Moran argues that the threat of foreign control is similarly a function of the degree of external concentration in the industries upon which the defense effort depends, not solely the nationality of the firms. He suggests that the United States follow a 4-4-50 rule in allowing foreign participation in the U.S. defense technology and industry base. If any combination of four firms in four countries has 50 percent or more control over the world market, then those firms or countries could place U.S. access to those industries or technologies at risk. If it takes more than four firms or more than four countries to reach the 50 percent control threshold, then it would be highly unlikely that any combination of opponents could deny U.S. access without a suitable alternative source, including a domestic U.S. source, being available.

For strategic policy purposes, Moran believes that diversification and multiplication of companies and locales from which the nation can draw is the most dependable method of providing insurance to minimize the threat of foreign control. If the 4- 4-50 rule is violated, he suggests voluntary application of a domestic U.S. location requirement for production and technological development as a prerequisite for foreign firm entry. If such arrangements cannot be made voluntarily, Moran argues that the most effective enforcement mechanism would be a tariff or countervailing duty. He argues strongly against strategic trade policies which would attempt to combine protection with promotion of select high technology sectors.
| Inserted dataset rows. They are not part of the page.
-- ==== Sys2Proof/Machine/PacketCodec.lean ====
section
/-! DEFINITION. The checksum unit and the packet assembler/validator (40_packet_codec.md): CKSUM, PACK,
UNPACK. -/
namespace Sys2Proof.Machine

/-- The unreduced sum of the six record bytes, by fixed bit slices (40_packet_codec.md R100, R101;
20_memory.md R67). -/
def checksumSum (dev : BitVec 24) (ch : BitVec 16) (cmd : BitVec 8) : Nat :=
  (dev.extractLsb' 0 8).toNat + (dev.extractLsb' 8 8).toNat + (dev.extractLsb' 16 8).toNat
    + (ch.extractLsb' 0 8).toNat + (ch.extractLsb' 8 8).toNat
    + cmd.toNat

/-- Checksum(dev, ch, cmd) (40_packet_codec.md R100). -/
def checksum (dev : BitVec 24) (ch : BitVec 16) (cmd : BitVec 8) : BitVec 8 :=
  BitVec.ofNat 8 (checksumSum dev ch cmd)

/-- Pack(dev, ch, cmd) (40_packet_codec.md R103, 30_encoding.md R81). -/
def packWord (dev : BitVec 24) (ch : BitVec 16) (cmd : BitVec 8) : PacketWord :=
  header ++ dev ++ ch ++ cmd ++ checksum dev ch cmd

/-- The packet of a record. -/
def Record.pack (r : Record) : PacketWord := packWord r.device r.channel r.command

/-- P[63:56] (30_encoding.md R81). -/
def pktHeader (p : PacketWord) : BitVec 8 := p.extractLsb' 56 8

/-- {P[55:32], P[31:16], P[15:8]} (30_encoding.md R81). -/
def pktRecord (p : PacketWord) : Record :=
  { device := p.extractLsb' 32 24, channel := p.extractLsb' 16 16, command := p.extractLsb' 8 8 }

/-- P[7:0] (30_encoding.md R81). -/
def pktChecksum (p : PacketWord) : BitVec 8 := p.extractLsb' 0 8

/-- Validate(P): the header first, then the checksum (40_packet_codec.md R104, 92 D16). -/
def validate (p : PacketWord) : Parse :=
  if pktHeader p ≠ header then .absent .badHeader
  else if pktChecksum p ≠ checksum (pktRecord p).device (pktRecord p).channel (pktRecord p).command then
    .absent .badCksum
  else .ok (pktRecord p)

/-- CKSUM (40_packet_codec.md R102). -/
def execCksum (s : State) : Host.Outcome State Fault Refusal :=
  .next ({ s with cksum := checksum s.device s.channel s.command }.finish .none)

/-- PACK (40_packet_codec.md R105). -/
def execPack (s : State) : Host.Outcome State Fault Refusal :=
  .next ({ s.setPkt s.inputRecord.pack with cksum := checksum s.device s.channel s.command }.finish .none)

/-- UNPACK (40_packet_codec.md R110). -/
def execUnpack (s : State) : Host.Outcome State Fault Refusal :=
  .next (s.publish (validate s.pkt))

end Sys2Proof.Machine
end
He also opposes propelling national champions into a commanding global lead, citing examples-such as the British NIMROD program-of achieving national champion status but at unacceptable cost.

More recently, a group at the RAND Corporation [28] has taken Moran's "insurance policy" notion a step further and has argued that the foreign vulnerability question is really a problem of the marginal cost of providing adequate insurance. The policy question, according to the RAND researchers, is not whether the insurance policy is complete or perfect for it will never be in a globally integrated economy. Rather, they believe the policy issue is one of adequacy, and it should be judged in terms of the marginal cost of obtaining it versus the marginal benefits thus obtained.
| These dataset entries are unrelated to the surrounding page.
-- ==== Sys2Proof/Machine/Dispatch.lean ====
section
/-! DEFINITION. One arm per command. -/
namespace Sys2Proof.Machine

def exec (i : Instr) (s : State) : Host.Outcome State Fault Refusal :=
  match i with
  | .nop => Sys2Proof.Machine.execNop s
  | .cksum => Sys2Proof.Machine.execCksum s
  | .pack => Sys2Proof.Machine.execPack s
  | .unpack => Sys2Proof.Machine.execUnpack s
  | .txClear => Sys2Proof.Machine.execTxClear s
  | .emitPkt => Sys2Proof.Machine.execEmitPkt s
  | .txFrame => Sys2Proof.Machine.execTxFrame s
  | .rxMatch t off => Sys2Proof.Machine.execRxMatch t off s
  | .rxExpect t => Sys2Proof.Machine.execRxExpect t s
  | .rxAdvance n => Sys2Proof.Machine.execRxAdvance n s
  | .rxPkt => Sys2Proof.Machine.execRxPkt s
  | .rxFrame => Sys2Proof.Machine.execRxFrame s
  | .softReset => Sys2Proof.Machine.execSoftReset s

end Sys2Proof.Machine
end

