-- ==== Sys2Proof/Machine/Core.lean ====
section
/-! DEFINITION. The machine behind the host's interface. -/

def Sys2Proof.core : Host.Core :=
  { State := Sys2Proof.Machine.State, Fault := Sys2Proof.Machine.Fault,
    Refusal := Sys2Proof.Machine.Refusal, step := Sys2Proof.Machine.step,
    reset := Sys2Proof.Machine.State.reset }
end

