-- ==== Sys2Proof/Certificates/Slice0/Obligations.lean ====
section
/-! DEFINITION. What is claimed of the model, for the provers. Each docstring names the rule of spec/ it
formalises or rests on. -/

open Sys2Proof Sys2Proof.Machine

/-! ### Reset and the step -/

/-- 10_state.md R39: after reset every register reads 0, except TOL, which reads 25; no sample is written. -/
def Obligations.ResetReadsZeroExceptTol : Prop :=
  (∀ r : Reg, State.reset.readReg r = if r = .tol then 25#32 else 0#32) ∧
  ∀ i, State.reset.rxw i = false

/-- 70_reset_and_hazards.md R280: power-on reset sets every register to its reset value, clears every RXW
mark and empties the TX sequence, whose window then reads 0; the RXMEM contents are unspecified, so every
sample is unwritten. The parameters and the pending accesses stay (log 15). -/
def Obligations.PowerOnResetSetsResetValues : Prop :=
  ∀ (s : State) (rest : List HostOp), s.host = .powerOnReset :: rest →
    ∃ t, step s = .next t ∧
      (∀ r : Reg, t.readReg r = if r = .tol then 25#32 else 0#32) ∧
      (∀ i, t.rxWord i = none ∧ t.rxw i = false) ∧
      (∀ off, txBase ≤ off → off < 2 ^ 26 → rxAddr s.cfg.rxCap ≤ txBase → t.readWindow off = 0#32) ∧
      t.cfg = s.cfg ∧ t.host = rest

/-- 60_exceptions.md R263 and 20_memory.md R72, with the model's choice of log 6: with nothing pending, a step
changes nothing. -/
def Obligations.IdleStepChangesNothing : Prop :=
  ∀ s : State, s.host = [] → step s = .next s

/-- 30_encoding.md R80: when the oldest pending access is a write to CMD of a word that decodes to command i,
the step is exec of i, on the state with that access served. -/
def Obligations.StepRunsDecodedCommand : Prop :=
  ∀ (s : State) (rest : List HostOp) (addr : Nat) (w : Word) (i : Instr),
    s.host = .write addr 4 w :: rest → addr % 2 ^ 26 = 0 → s.busy = false → decode w = .ok i →
    step s = exec i { s with host := rest }

/-- 44_control.md R234 and 30_encoding.md R85: a command word with a reserved opcode sets ERR to ILLEGAL_CMD
and changes nothing else. -/
def Obligations.ReservedOpcodeSetsIllegalCmd : Prop :=
  ∀ (s : State) (rest : List HostOp) (addr : Nat) (w : Word),
    s.host = .write addr 4 w :: rest → addr % 2 ^ 26 = 0 → s.busy = false →
    (w.toNat % 256 = 0x0C ∨ w.toNat % 256 = 0x0D ∨ w.toNat % 256 = 0x0E ∨ 0x10 ≤ w.toNat % 256) →
    step s = .next { s with host := rest, err := .illegalCmd }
They point out several factors which lead private sector participants in the defense industry and technology base to have inadequate insurance including an expectation of price controls, public sector monopsony, corporate income tax rates, regulatory policies, contracting policies, and poor information about conflict contingencies.

On the government side inadequate insurance is brought on by short time horizons, political pressure from concentrated interests, foreign government policy, and the potential for interdiction. The researchers found inadequate insurance in the Tritium (government) and High Definition Television (private) industries, while the Surface Acoustic Wave and Dynamic Random Access Memory chips sectors seemed to have adequate insurance. Such economic approaches as proposed by Ted Moran or the RAND group, as sensible as they may seem to the analytic community, may not have the political appeal necessary to find their way into national security strategy and policy. But there is a window of opportunity opening for a time during this election season. We would serve the country well to attempt to explain these approaches in understandable fashion and to insert them into the public debate over the national security strategy for the new era.